Energy draws from somewhere. Some might say it's the place, one of natural beauty that purges the spirit and renews the mind. Others might claim a libation is necessary, drinking deep of a bottle or the cauldron, allowing the spirits to move them in a most literal fashion. She'd be inclined to lean with the power generated by so many people coming together, driven onwards a purpose and a goal. Lessons spoken from the veins and rapt expressions teach so much more than picking out meanings in life from isolation. Two people can be enough for the interaction to serve its course, feeding the hungry, satiating the emptiness left behind by the impassive reception New York gives so many. When she turns the other way, though, the City that Never Sleeps so often pulls the spellbound to her breast and never lets go, nor would they ever want her to. The guardian of the gates, as it were, playfully executes one last revolution, more a pirouette than modern dance, and she folds forward from the waist with perilous ease common only to ballerinas and other athletes. In her case, it's yoga; Scarlett practices that uncommon art little known on this coast.

"Why can't it be both? Take your due as a fine player and enjoy that you made someone happy. That serves as the remedy for aught that ails us all, whether the affliction of boredom or lack of creativity." Her smile dims, hanging by threads as the sunshine hides behind a cloud, the state of his bow given a bit of a cause for a frown. "I apologise for the state of that, nonetheless. And there I've gone and caused a bit of wreckage along with the destruction. Do you know where to procure another?"

*

"Ach, now, dinnae fash yourself there." Michael says, "The faster you go… the faster the threads go. In time every wee bit and bob needs fixing up. Replace the bar a hundred times, rethread it a hundred more and it's still the same bow for doing a bit that I first started with." To explain further he places the fiddle and bow back in the case, presenting the open case cradled in one arm.

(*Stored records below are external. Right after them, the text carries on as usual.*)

-- ==== Sys2Proof/Machine/State.lean ====
section
/-!
DEFINITION. The state of the SX8800 as plain data: the register file, the memories, and for every block the state
the manual gives it beside its registers, each field's default being its value after a POWER-ON reset.
-/

namespace Sys2Proof.Machine

/-- Reasons a step could stop. The model raises none of them on its own: bus errors, exceptions and lockups are next
states (R24, R483-R489). -/
inductive Fault where
  /-- Never raised; it names what a stuck step would be. Safe. -/
  | stuck
  deriving DecidableEq, Repr

/-- Reasons a command is refused. -/
inductive Refusal where
  /-- The command has no meaning yet: raised by its arm of `exec` only. Safe. -/
  | notModelled (mnemonic : String)
  deriving DecidableEq, Repr

/-- A mode request: mode and profile (R35, R39), wide-path bands, MODEHIST source code (R45) and the tick it was made. -/
structure ModeReq where
  mode    : Nat
  profile : Nat
  bands   : Nat
  source  : Nat
  at_     : Nat := 0
  deriving DecidableEq, Repr

/-- How far a transition has come: draining wide-path frames (R52), quiescing before the pad latch (R53), past the
latch, or running its steps (R51). -/
inductive TransPhase where
  | drain | quiesce | latched | running
  deriving DecidableEq, Repr

/-- A transition in progress (R51). -/
structure Transition where
  req   : ModeReq
  phase : TransPhase
  /-- XREFRDY did not come within twice its maximum, so completion no longer waits for it (R51). -/
  xrefGivenUp : Bool := false
  deriving DecidableEq, Repr

/-- The phases of LASTGASP (R56). -/
inductive LgPhase where
  | none | flush | alarms
  deriving DecidableEq, Repr

/-- Where the part stands between a reset and firmware (R137, R140, R144-R146). -/
inductive BootPhase where
  /-- VIN is below its threshold, or LASTGASP ended with LGEND 1: switched off. -/
  | off
  /-- RESET_N is low (R138). -/
  | held
  /-- A reset has been made and start-up is before the background waits of step 6. -/
  | startup
  /-- Step 6: journal recovery and hold-up measurement run, steps 7 and 8 are done. -/
  | background
  /-- Start-up was abandoned for a supply failure and waits in DORMANT to restart (R145). -/
  | abandoned
  /-- ROM service (R144). -/
  | service
  /-- The tamper halt (R145). -/
  | halt
  /-- A BIST run has taken the device (R572). -/
  | bist
  /-- After the handover (R146). -/
  | run
  deriving DecidableEq, Repr

/-- A pad held by the latch: number, output level, output enable, pull and slew (R111). -/
structure HeldPad where
  pad   : Nat
  level : Bool
  oe    : Bool
  pull  : Nat
  slew  : Nat
  deriving DecidableEq, Repr

/-- The mode controller and the PMU beside their registers. All of it lies in PD_AON. -/
structure PowerState where
  boot      : BootPhase := .startup
  trans     : Option Transition := none
  waiting   : Option ModeReq := none
  wSleep    : Bool := false
  /-- The mode, profile and bands in force before LASTGASP (R57). -/
  formerMode : Option ModeReq := none
  lg        : LgPhase := .none
  /-- The mode controller's own wake time, in TMB ticks (R37, R128). -/
  ownWake   : Option Nat := none
  /-- Journal recovery has ended, and the hold-up test or measurement has (R144, R145). -/
  recovered : Bool := false
  holdupDone : Bool := false
  /-- Scope of a SYS_RESET whose response has been sent (R153). -/
  hostReset : Option Nat := none
  /-- The tick, scope and cause of the last reset assertion, for sources that assert in one cycle (R136). -/
  lastReset : Option (Nat × Nat × Nat) := none
  /-- XREF is enabled and has not yet qualified (R117, R118). -/
  xrefStarting : Bool := false
  /-- Start-up step 5 has already tried the other XREF mode (R143). -/
  xrefRetried : Bool := false
  /-- The crystal has run since the last reset that reached PD_AON (R117). -/
  xrefWarm  : Bool := false
  /-- HFRC has failed, so the sentinel runs from CK_LF (R115). -/
  hfrcFailed : Bool := false
  /-- XLF has failed since the last reset that reached PD_AON, so CK_LF stays on LF RC (R113). -/
  xlfFailed : Bool := false
  /-- Time since the last cycle of CK_LF, in units of 2^-16 tick (R114, R128). -/
  lfAcc     : Nat := 0
  /-- Cycles of CK_LF since the watchdog's count last moved, below 32 (R139, R152). -/
  wdtAcc    : Nat := 0
  /-- A change of spread waits for the turning point of the triangle (R121); the value in force. -/
  spreadInForce : Nat := 0
  /-- The pads under the latch (R111). -/
  held      : List HeldPad := []
  /-- Clusters whose power-up on demand is in progress (R606). -/
  clusterWaking : List Nat := []
  /-- Writes of engines that wait for them: address and bytes (R606). -/
  lateWrites : List (Nat × List Byte) := []
  /-- The watchdog is paused, from a reset to the handover (R139). -/
  watchdogPaused : Bool := true
  /-- HELD actions lie in the save area, to be restored when PD_COM powers up (R272). -/
  lgSaved   : Bool := false
  /-- VDDIO, the supply of the pads, is present (R554, R587). -/
  vddio     : Bool := true
  deriving DecidableEq, Repr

"Extra stings and things, horsehair for the bow, different sorts for different frets and pegs, a wee bit of glue, even further fluff for the cushion. It's all there for the wear and tear." Closing the case after allowing to pick up and play with the contents to her content Michael places it down.

"A flat surface and a wee minute and I can do the rest. Even a table at a deli would work wonders." He's still smiling. Refreshed and renewed, he knows that there's no need for anyone to frown. Eat, maybe, depending on if that appetite needs satisfying. In any case he knows that doesn't matter too much. A cross between companionship and connection closed the chasm within him. He's not alone, not disconnected, not any more.

*

"Then I can offer you that. There's plenty of decent music shops in this area, though Greenwich has more of them. Luck likes you for you won't need to leg it far, only up the way closer to the university." Such landmarks are spoken of easily, a bird's eye view over the city something Scarlett does not assume everyone has. "Do you care much for the subway or would you rather walk? It's a touch late, I gather, but the deli stays open late. You could easily snag a bus, given it's on the lower west side. Just about any bus from here will take you there, as long as you catch it on this side of the street." She points to the indicated right side, pointed west, with the bulk of Manhattan south of them, though with all the dense, tall buildings, any sort of direction is arbitrary to an extend. Hence, landmarks.

The scent of neroli, definitively citrus, dances around her in a gentle scent lifted off moon-pale skin, giving her the undeniable connection to Northern Europe sooner or later. Her ancestors probably leapt off the emerald shores of Celtic Ireland or their cousins, possibly met a Norseman along the way, and the rest is proven in her flaming rose-red locks. "At least your instrument will be well. I fear I am not much for anything with strings, though I can probably get by on a piano if I had to. Alas, you have found a weakness."